## Goal of the exercise
Within the listing, each line that has the string "withFetchWord" should be copied.
====== Records
-- ==== Sys2Proof/Tests/Slice0.lean ====
section
/-! SUPPORT. The package's own tests: ill-formed terms, decoded words, one-step vectors of 95_test_vectors.md (its ids in
the comments), and for each obligation with hypotheses a concrete input that meets them. -/

namespace Sys2Proof.Tests

open Sys2Proof Sys2Proof.Machine

/-! ### Ill-formed terms -/

theorem test_wf_refuses_sys_cls : (Instr.sys 0x0E0).wf = false := by decide

theorem test_wf_refuses_sys_ret : (Instr.sys 0x0EE).wf = false := by decide

theorem test_recognised_refuses_sys_under_unknown :
    (Instr.sys 0xABC).recognised .unknown = false ∧ (Instr.sys 0x0E0).recognised .ignore = false := by decide

theorem test_params_wf_refuses_font_past_0x200 : ¬ ({ Params.default with fontBase := 0x1B1 } : Params).wf := by decide

/-! ### Decoding: one word per constructor, written bit by bit from the patterns of R73 -/

theorem test_decode_families_0_to_4 :
    decode .ignore 0b0000_1010_1011_1100 = .ok (.sys 0xABC) ∧
    decode .ignore 0b0000_0000_1110_0000 = .ok .cls ∧
    decode .ignore 0b0000_0000_1110_1110 = .ok .ret ∧
    decode .ignore 0b0001_0010_0011_0100 = .ok (.jp 0x234) ∧
    decode .ignore 0b0010_1111_1110_1101 = .ok (.call 0xFED) ∧
    decode .ignore 0b0011_0011_0001_0010 = .ok (.seImm 3 0x12) ∧
    decode .ignore 0b0100_1110_1000_0001 = .ok (.sneImm 14 0x81) := by decide

theorem test_decode_families_5_to_7_and_9_to_D :
    decode .ignore 0b0101_0001_0010_0000 = .ok (.seReg 1 2) ∧
    decode .ignore 0b0110_1010_0100_0010 = .ok (.ldImm 10 0x42) ∧
    decode .ignore 0b0111_0010_1111_1111 = .ok (.addImm 2 0xFF) ∧
    decode .ignore 0b1001_1000_0100_0000 = .ok (.sneReg 8 4) ∧
    decode .ignore 0b1010_0010_1111_0000 = .ok (.ldI 0x2F0) ∧
    decode .ignore 0b1011_1000_0000_0001 = .ok (.jpV0 0x801) ∧
    decode .ignore 0b1100_0011_0000_1111 = .ok (.rnd 3 0x0F) ∧
    decode .ignore 0b1101_0001_0010_0101 = .ok (.drw 1 2 5) := by decide

theorem test_decode_family_8 :
    decode .ignore 0b1000_0001_0010_0000 = .ok (.ldReg 1 2) ∧
    decode .ignore 0b1000_0001_0010_0001 = .ok (.orReg 1 2) ∧
    decode .ignore 0b1000_0001_0010_0010 = .ok (.andReg 1 2) ∧
    decode .ignore 0b1000_0001_0010_0011 = .ok (.xorReg 1 2) ∧
    decode .ignore 0b1000_0001_0010_0100 = .ok (.addReg 1 2) ∧
    decode .ignore 0b1000_0001_0010_0101 = .ok (.sub 1 2) ∧
    decode .ignore 0b1000_0001_0010_0110 = .ok (.shr 1 2) ∧
    decode .ignore 0b1000_0001_0010_0111 = .ok (.subn 1 2) ∧
    decode .ignore 0b1000_0001_0010_1110 = .ok (.shl 1 2) := by decide

theorem test_decode_families_E_and_F :
    decode .ignore 0b1110_0001_1001_1110 = .ok (.skp 1) ∧
    decode .ignore 0b1110_0001_1010_0001 = .ok (.sknp 1) ∧
    decode .ignore 0b1111_0101_0000_0111 = .ok (.ldVxDt 5) ∧
    decode .ignore 0b1111_0011_0000_1010 = .ok (.ldVxK 3) ∧
    decode .ignore 0b1111_0101_0001_0101 = .ok (.ldDtVx 5) ∧
    decode .ignore 0b1111_0101_0001_1000 = .ok (.ldStVx 5) ∧
    decode .ignore 0b1111_0000_0001_1110 = .ok (.addI 0) ∧
    decode .ignore 0b1111_0111_0010_1001 = .ok (.ldF 7) ∧
    decode .ignore 0b1111_0010_0011_0011 = .ok (.ldB 2) ∧
    decode .ignore 0b1111_1111_0101_0101 = .ok (.ldStore 15) ∧
    decode .ignore 0b1111_0010_0110_0101 = .ok (.ldLoad 2) := by decide

/-- CY10, with the digits 1 and 2 for X and Y. -/
theorem test_decode_unknown_words :
    decode .ignore 0x8128 = .error (.unknownOpcode 0x8128) ∧ decode .ignore 0x812F = .error (.unknownOpcode 0x812F) ∧
    decode .ignore 0x9121 = .error (.unknownOpcode 0x9121) ∧ decode .ignore 0xE09F = .error (.unknownOpcode 0xE09F) ∧
    decode .ignore 0xF000 = .error (.unknownOpcode 0xF000) ∧ decode .ignore 0xF0FF = .error (.unknownOpcode 0xF0FF) ∧
    decode .ignore 0x5001 = .error (.unknownOpcode 0x5001) ∧
    decode .ignore 0x0000 = .ok (.sys 0) ∧ decode .ignore 0x0FFF = .ok (.sys 0xFFF) := by decide

theorem test_decode_bytes :
    decodeBytes .ignore [0x81, 0x25, 0x77] = .ok (.sub 1 2, [0x77]) ∧ decodeBytes .ignore [0x81] = .error .truncated ∧
    decodeBytes .ignore [] = .error .truncated := by decide

theorem test_decode_table_word :
    decodeTableWord 16 0xD125 = some (.drw 1 2 5) ∧ decodeTableWord 16 0x8128 = none := by decide

/-! ### One step on a small state -/

/-- The reset machine with the word `w` at 0x200. -/
def start (w : Nat) : State := State.reset.withFetchWord 16 w

/-- The machine after one step. -/
abbrev after (s : State) : State := s.apply .step

/-- The flags with only key `k` pressed. -/
def oneKey (k : Key) : Vector Bool 16 := (Vector.replicate 16 false).set k true

/-- The reset machine with other parameters and the word `w` at 0x200. -/
def startWith (p : Params) (w : Nat) : State := (State.initial p).withFetchWord 16 w

/-- CY1. -/
theorem test_step_jp : (after (start 0x1234)).pc = 0x234 ∧ (after (start 0x1234)).status = some .ok := by decide

/-- CY3. -/
theorem test_step_fetch_fault :
    (after (State.reset.setPc 0x1000)).fault = some ⟨.addressingError, 0x1000, none, some 0x1000⟩ ∧
    (after (State.reset.setPc 0x1000)).pc = 0x1000 := by decide

/-- CY4. -/
theorem test_step_fetch_fault_second_byte :
    (after (State.reset.setPc 0xFFF)).fault = some ⟨.addressingError, 0xFFF, none, some 0x1000⟩ := by decide

/-- CY5. -/
theorem test_step_fetch_wraps :
    (after (((State.initial { Params.default with addrPolicy := .wrap }).setPc 0xFFF).setMem
      [(0, 0x34), (0xFFF, 0x12)])).pc = 0x234 := by decide

/-- CY6 and CY9. -/
theorem test_step_unknown_fatal :
    (after (start 0x5121)).fault = some ⟨.unknownOpcode, 0x200, some 0x5121, none⟩ ∧
    (after (start 0x5121)).pc = 0x200 ∧
    (after (startWith { Params.default with sysPolicy := .unknown } 0x0123)).fault =
      some ⟨.unknownOpcode, 0x200, some 0x0123, none⟩ := by decide

/-- CY7. -/
theorem test_step_unknown_ignored :
    (after (startWith { Params.default with unknownPolicy := .ignore } 0x5121)).status =
      some (.ignored 0x5121 0x200) ∧
    (after (startWith { Params.default with unknownPolicy := .ignore } 0x5121)).pc = 0x202 := by decide

/-- CF18. -/
theorem test_step_sys : after (start 0x0ABC) = ((start 0x0ABC).setPc 0x202).setStatus .ok := by decide

/-- CF1. -/
theorem test_step_call : (after (start 0x2300)).stack = [0x202] ∧ (after (start 0x2300)).pc = 0x300 := by decide

/-- CF2, with the instruction at 0x200. -/
theorem test_step_ret :
    (after ((start 0x00EE).setStack [0x202, 0x404])).pc = 0x202 ∧
    (after ((start 0x00EE).setStack [0x202, 0x404])).stack = [0x404] := by decide

/-- CF3. -/
theorem test_step_ret_underflow :
    (after (start 0x00EE)).fault = some ⟨.stackUnderflow, 0x200, some 0x00EE, none⟩ ∧
    (after (start 0x00EE)).pc = 0x200 := by decide

/-- CF4. -/
theorem test_step_call_overflow :
    (after ((start 0x2300).setStack (List.replicate 16 0x202))).fault =
      some ⟨.stackOverflow, 0x200, some 0x2300, none⟩ := by decide

/-- CF6 and CF7. -/
theorem test_step_seImm :
    (after ((start 0x3312).setV 3 0x12)).pc = 0x204 ∧ (after ((start 0x3312).setV 3 0x13)).pc = 0x202 := by decide

/-- CF8 and CF9. -/
theorem test_step_sneImm :
    (after ((start 0x4312).setV 3 0x13)).pc = 0x204 ∧ (after ((start 0x4312).setV 3 0x12)).pc = 0x202 := by decide

/-- CF10, and CF12's operands. -/
theorem test_step_seReg :
    (after (((start 0x5120).setV 1 7).setV 2 7)).pc = 0x204 ∧
    (after (((start 0x5120).setV 1 7).setV 2 8)).pc = 0x202 := by decide

/-- CF12 and CF13. -/
theorem test_step_sneReg :
    (after (((start 0x9120).setV 1 7).setV 2 8)).pc = 0x204 ∧ (after ((start 0x9110).setV 1 7)).pc = 0x202 := by decide

/-- CF15. -/
theorem test_step_jpV0 : (after ((start 0xBFFF).setV 0 0xFF)).pc = 0x10FE := by decide

/-- CF16: a skip does not look at the word it skips. -/
theorem test_step_skip_to_the_end :
    (after ((State.reset.setPc 0xFFC).setMem [(0xFFC, 0x30)])).pc = 0x1000 ∧
    (after ((State.reset.setPc 0xFFC).setMem [(0xFFC, 0x30)])).status = some .ok := by decide

/-- AL35. -/
theorem test_step_ldImm : (after (start 0x6A42)).getV 10 = 0x42 := by decide

/-- AL36. -/
theorem test_step_addImm :
    (after (((start 0x7203).setV 2 0xFE).setV 15 7)).getV 2 = 1 ∧
    (after (((start 0x7203).setV 2 0xFE).setV 15 7)).getV 15 = 7 := by decide

/-- AL26. -/
theorem test_step_ldReg : (after ((start 0x8120).setV 2 0x33)).getV 1 = 0x33 := by decide

/-- AL22. -/
theorem test_step_or :
    (after ((((start 0x8121).setV 1 0xF0).setV 2 0x0C).setV 15 7)).getV 1 = 0xFC ∧
    (after ((((start 0x8121).setV 1 0xF0).setV 2 0x0C).setV 15 7)).getV 15 = 7 := by decide

/-- AL23. -/
theorem test_step_and :
    (after (((start 0x8122).setV 1 0xF0).setV 2 0x3C)).getV 1 = 0x30 := by decide

/-- AL24. -/
theorem test_step_xor :
    (after (((start 0x8123).setV 1 0xF0).setV 2 0x3C)).getV 1 = 0xCC := by decide

/-- AL2, and S12's overwritten VF. -/
theorem test_step_addReg :
    (after (((start 0x8124).setV 1 0xFF).setV 2 1)).getV 1 = 0 ∧
    (after (((start 0x8124).setV 1 0xFF).setV 2 1)).getV 15 = 1 ∧
    (after ((((start 0x8124).setV 1 1).setV 2 1).setV 15 0x77)).getV 15 = 0 := by decide

/-- AL28 and AL34. -/
theorem test_step_addReg_with_vf :
    (after (((start 0x8F14).setV 15 0x10).setV 1 0x20)).getV 15 = 0 ∧
    (after (((start 0x81F4).setV 1 0x10).setV 15 0xF5)).getV 1 = 5 := by decide

/-- AL9 and AL6. -/
theorem test_step_sub :
    (after (((start 0x8125).setV 1 1).setV 2 0xFF)).getV 1 = 2 ∧
    (after (((start 0x8125).setV 1 1).setV 2 0xFF)).getV 15 = 0 ∧
    (after (((start 0x8125).setV 1 5).setV 2 5)).getV 15 = 1 := by decide

/-- AL13 and AL10. -/
theorem test_step_subn :
    (after (((start 0x8127).setV 1 0xFF).setV 2 1)).getV 1 = 2 ∧
    (after (((start 0x8127).setV 1 0xFF).setV 2 1)).getV 15 = 0 ∧
    (after (((start 0x8127).setV 1 5).setV 2 5)).getV 15 = 1 := by decide

/-- AL15. -/
theorem test_step_shr :
    (after ((start 0x8126).setV 1 0xFF)).getV 1 = 0x7F ∧ (after ((start 0x8126).setV 1 0xFF)).getV 15 = 1 := by decide

/-- AL20. -/
theorem test_step_shr_vy :
    (after ((startWith { Params.default with shiftSource := .vy } 0x8126).setV 2 5)).getV 1 = 2 ∧
    (after ((startWith { Params.default with shiftSource := .vy } 0x8126).setV 2 5)).getV 15 = 1 := by decide

/-- AL19. -/
theorem test_step_shl :
    (after ((start 0x812E).setV 1 0x7F)).getV 1 = 0xFE ∧ (after ((start 0x812E).setV 1 0x7F)).getV 15 = 0 := by decide

/-- AL21. -/
theorem test_step_shl_vy :
    (after ((startWith { Params.default with shiftSource := .vy } 0x812E).setV 2 0x81)).getV 1 = 2 ∧
    (after ((startWith { Params.default with shiftSource := .vy } 0x812E).setV 2 0x81)).getV 15 = 1 := by decide

/-- AL40: the mask 0 gives 0 whatever the draw is. -/
theorem test_step_rnd : (after (start 0xC300)).getV 3 = 0 := by
  show Config.randomByte 0 &&& 0#8 = 0
  exact BitVec.and_zero

/-- MI1. -/
theorem test_step_ldI : (after (start 0xA2F0)).i = 0x2F0 := by decide

/-- MI2 and MI3. -/
theorem test_step_addI :
    (after (((start 0xF01E).setI 0x0FFE).setV 0 5)).i = 0x1003 ∧
    (after (((start 0xF01E).setI 0xFFFF).setV 0 1)).i = 0 := by decide

/-- MI4 and MI5. -/
theorem test_step_ldF :
    (after ((start 0xF729).setV 7 0x0A)).i = 0x082 ∧ (after ((start 0xF729).setV 7 0x1A)).i = 0x082 := by decide

/-- MI7 and MI13. -/
theorem test_step_ldB :
    (after (((start 0xF233).setI 0x300).setV 2 0x9C)).mem =
      [(0x200, 0xF2), (0x201, 0x33), (0x300, 1), (0x301, 5), (0x302, 6)] ∧
    after (((start 0xF233).setI 0xFFE).setV 2 0x7B) =
      ((((start 0xF233).setI 0xFFE).setV 2 0x7B).setFault
        ⟨.addressingError, 0x200, some 0xF233, some 0x1000⟩).setStatus
          (.faulted ⟨.addressingError, 0x200, some 0xF233, some 0x1000⟩) := by decide

/-- MI14. -/
theorem test_step_ldStore :
    (after (((((start 0xF255).setI 0x400).setV 0 0x11).setV 1 0x22).setV 2 0x33)).mem =
      [(0x200, 0xF2), (0x201, 0x55), (0x400, 0x11), (0x401, 0x22), (0x402, 0x33)] ∧
    (after ((start 0xF255).setI 0x400)).i = 0x400 := by decide

/-- MI15's index. -/
theorem test_step_ldStore_increments :
    (after ((startWith { Params.default with ldregIncrementsI := true } 0xF255).setI 0x400)).i = 0x403 := by decide

/-- MI16, on the glyph of 0 (R37). -/
theorem test_step_ldLoad :
    (after ((start 0xF165).setI 0x050)).v.toList = [0xF0, 0x90, 0, 0, 0, 0, 0, 0, 0, 0, 0, 0, 0, 0, 0, 0] := by decide

/-- DS1. -/
theorem test_step_cls :
    (after ((start 0x00E0).setFb (setPixel FrameBuffer.blank 63 31 true))).fb = FrameBuffer.blank := by decide

/-- The bits of a row of the buffer, column 0 first, up to column `n`. -/
def rowBits (s : State) (y n : Nat) : List Bool := (List.range n).map fun x => pixel s.fb x y

/-- DS2: the glyph 0 at the origin; its rows 0 and 1, and VF. -/
theorem test_step_drw :
    rowBits (after ((start 0xD015).setI 0x050)) 0 6 = [true, true, true, true, false, false] ∧
    rowBits (after ((start 0xD015).setI 0x050)) 1 6 = [true, false, false, true, false, false] ∧
    (after ((start 0xD015).setI 0x050)).getV 15 = 0 := by decide

/-- DS5: the sprite byte C0 at the last pixel; the byte at 0x250 is 0xC0. -/
theorem test_step_drw_wraps :
    let s := ((((start 0xD011).setI 0x250).setV 0 63).setV 1 31).setMem [(0x200, 0xD0), (0x201, 0x11), (0x250, 0xC0)]
    pixel (after s).fb 63 31 = true ∧ pixel (after s).fb 0 31 = true ∧ (after s).getV 15 = 0 := by decide

/-- IN1, IN2 and IN5. -/
theorem test_step_skp :
    (after (((start 0xE19E).setV 1 0x0A).setKeys (oneKey 10))).pc = 0x204 ∧
    (after ((start 0xE19E).setV 1 0x0A)).pc = 0x202 ∧
    (after (((start 0xE19E).setV 1 0x1A).setKeys (oneKey 10))).pc = 0x202 := by decide

/-- IN3, IN4 and IN6. -/
theorem test_step_sknp :
    (after ((start 0xE1A1).setV 1 0x0A)).pc = 0x204 ∧
    (after (((start 0xE1A1).setV 1 0x0A).setKeys (oneKey 10))).pc = 0x202 ∧
    (after ((start 0xE1A1).setV 1 0x1A)).pc = 0x204 := by decide

/-- IN8. -/
theorem test_step_ldVxK :
    (after ((start 0xF30A).setKeys ((oneKey 4).set 9 true))).getV 3 = 4 ∧
    (after ((start 0xF30A).setKeys ((oneKey 4).set 9 true))).pc = 0x202 := by decide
============
## Result of this exercise
def start (w : Nat) : State := State.reset.withFetchWord 16 w
def startWith (p : Params) (w : Nat) : State := (State.initial p).withFetchWord 16 w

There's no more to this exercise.